### DIRECTIONS:
Print nothing but the lines below starting at the line that holds "theorem testBit_getBits (x" and ending at the line that holds "the others. -/", including both, each exactly as written.

### RECORDS TO PROCESS:

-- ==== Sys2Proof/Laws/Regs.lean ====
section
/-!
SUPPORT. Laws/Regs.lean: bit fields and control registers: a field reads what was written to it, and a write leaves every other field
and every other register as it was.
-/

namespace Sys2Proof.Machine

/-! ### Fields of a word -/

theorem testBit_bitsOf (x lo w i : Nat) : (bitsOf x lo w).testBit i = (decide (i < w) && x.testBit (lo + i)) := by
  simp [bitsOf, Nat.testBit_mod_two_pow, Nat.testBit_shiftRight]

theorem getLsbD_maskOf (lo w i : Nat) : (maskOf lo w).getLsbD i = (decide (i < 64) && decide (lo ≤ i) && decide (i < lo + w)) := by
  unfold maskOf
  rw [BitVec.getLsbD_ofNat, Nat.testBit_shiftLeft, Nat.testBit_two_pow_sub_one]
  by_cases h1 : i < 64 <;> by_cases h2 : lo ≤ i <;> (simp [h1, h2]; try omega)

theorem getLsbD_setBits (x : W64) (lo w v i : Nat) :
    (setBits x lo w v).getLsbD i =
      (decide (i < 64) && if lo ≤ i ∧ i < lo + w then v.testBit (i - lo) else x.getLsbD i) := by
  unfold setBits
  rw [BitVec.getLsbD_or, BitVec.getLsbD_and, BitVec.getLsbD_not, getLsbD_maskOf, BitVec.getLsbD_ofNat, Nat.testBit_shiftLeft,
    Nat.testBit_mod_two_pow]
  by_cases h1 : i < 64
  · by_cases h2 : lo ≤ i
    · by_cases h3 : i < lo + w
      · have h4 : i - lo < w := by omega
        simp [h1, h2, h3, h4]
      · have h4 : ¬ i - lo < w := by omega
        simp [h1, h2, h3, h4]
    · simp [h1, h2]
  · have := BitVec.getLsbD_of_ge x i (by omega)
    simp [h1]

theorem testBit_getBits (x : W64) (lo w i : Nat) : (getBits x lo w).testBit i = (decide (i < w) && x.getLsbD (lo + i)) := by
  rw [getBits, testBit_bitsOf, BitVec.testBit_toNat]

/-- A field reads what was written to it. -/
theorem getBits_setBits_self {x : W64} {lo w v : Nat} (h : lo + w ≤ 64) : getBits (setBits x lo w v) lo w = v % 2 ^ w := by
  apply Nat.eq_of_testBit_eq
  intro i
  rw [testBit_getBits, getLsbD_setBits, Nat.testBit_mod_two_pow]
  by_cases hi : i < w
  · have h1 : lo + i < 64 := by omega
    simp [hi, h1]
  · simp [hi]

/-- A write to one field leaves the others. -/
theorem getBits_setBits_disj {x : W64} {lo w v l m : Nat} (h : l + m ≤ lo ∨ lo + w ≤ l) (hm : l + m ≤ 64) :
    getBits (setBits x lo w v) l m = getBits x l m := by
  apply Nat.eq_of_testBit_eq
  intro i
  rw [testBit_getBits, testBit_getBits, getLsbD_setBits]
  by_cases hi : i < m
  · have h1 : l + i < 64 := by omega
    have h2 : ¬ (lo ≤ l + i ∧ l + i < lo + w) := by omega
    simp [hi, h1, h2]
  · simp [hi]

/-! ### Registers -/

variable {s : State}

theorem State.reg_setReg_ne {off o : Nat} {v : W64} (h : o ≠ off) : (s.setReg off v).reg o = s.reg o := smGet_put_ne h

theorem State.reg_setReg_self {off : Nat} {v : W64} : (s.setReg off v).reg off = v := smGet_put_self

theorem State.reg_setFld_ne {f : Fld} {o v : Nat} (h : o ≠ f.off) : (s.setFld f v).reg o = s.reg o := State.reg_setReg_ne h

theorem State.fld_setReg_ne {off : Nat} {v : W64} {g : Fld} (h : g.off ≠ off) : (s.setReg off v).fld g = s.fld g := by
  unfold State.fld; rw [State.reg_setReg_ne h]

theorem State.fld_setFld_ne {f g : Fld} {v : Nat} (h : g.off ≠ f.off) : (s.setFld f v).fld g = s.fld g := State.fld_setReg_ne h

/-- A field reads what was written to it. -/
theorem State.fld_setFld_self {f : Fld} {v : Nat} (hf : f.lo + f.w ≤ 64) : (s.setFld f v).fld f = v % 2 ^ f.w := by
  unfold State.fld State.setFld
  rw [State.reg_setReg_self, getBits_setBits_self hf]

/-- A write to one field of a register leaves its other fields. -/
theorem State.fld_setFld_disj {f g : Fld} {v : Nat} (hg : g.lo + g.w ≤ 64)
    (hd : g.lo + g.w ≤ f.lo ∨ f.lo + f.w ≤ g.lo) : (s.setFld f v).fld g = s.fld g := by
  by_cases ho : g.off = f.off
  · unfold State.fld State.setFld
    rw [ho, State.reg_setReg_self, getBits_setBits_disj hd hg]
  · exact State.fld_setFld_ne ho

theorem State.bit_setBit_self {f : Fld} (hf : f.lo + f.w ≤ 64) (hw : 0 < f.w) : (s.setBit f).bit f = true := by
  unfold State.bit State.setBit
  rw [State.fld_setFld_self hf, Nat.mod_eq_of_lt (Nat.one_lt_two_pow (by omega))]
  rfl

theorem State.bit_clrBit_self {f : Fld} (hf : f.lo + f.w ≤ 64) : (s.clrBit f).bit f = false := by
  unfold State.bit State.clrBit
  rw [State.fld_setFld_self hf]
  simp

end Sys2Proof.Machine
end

### OUTPUT BELOW:
theorem testBit_getBits (x : W64) (lo w i : Nat) : (getBits x lo w).testBit i = (decide (i < w) && x.getLsbD (lo + i)) := by
  rw [getBits, testBit_bitsOf, BitVec.testBit_toNat]

/-- A field reads what was written to it. -/
theorem getBits_setBits_self {x : W64} {lo w v : Nat} (h : lo + w ≤ 64) : getBits (setBits x lo w v) lo w = v % 2 ^ w := by
  apply Nat.eq_of_testBit_eq
  intro i
  rw [testBit_getBits, getLsbD_setBits, Nat.testBit_mod_two_pow]
  by_cases hi : i < w
  · have h1 : lo + i < 64 := by omega
    simp [hi, h1]
  · simp [hi]

/-- A write to one field leaves the others. -/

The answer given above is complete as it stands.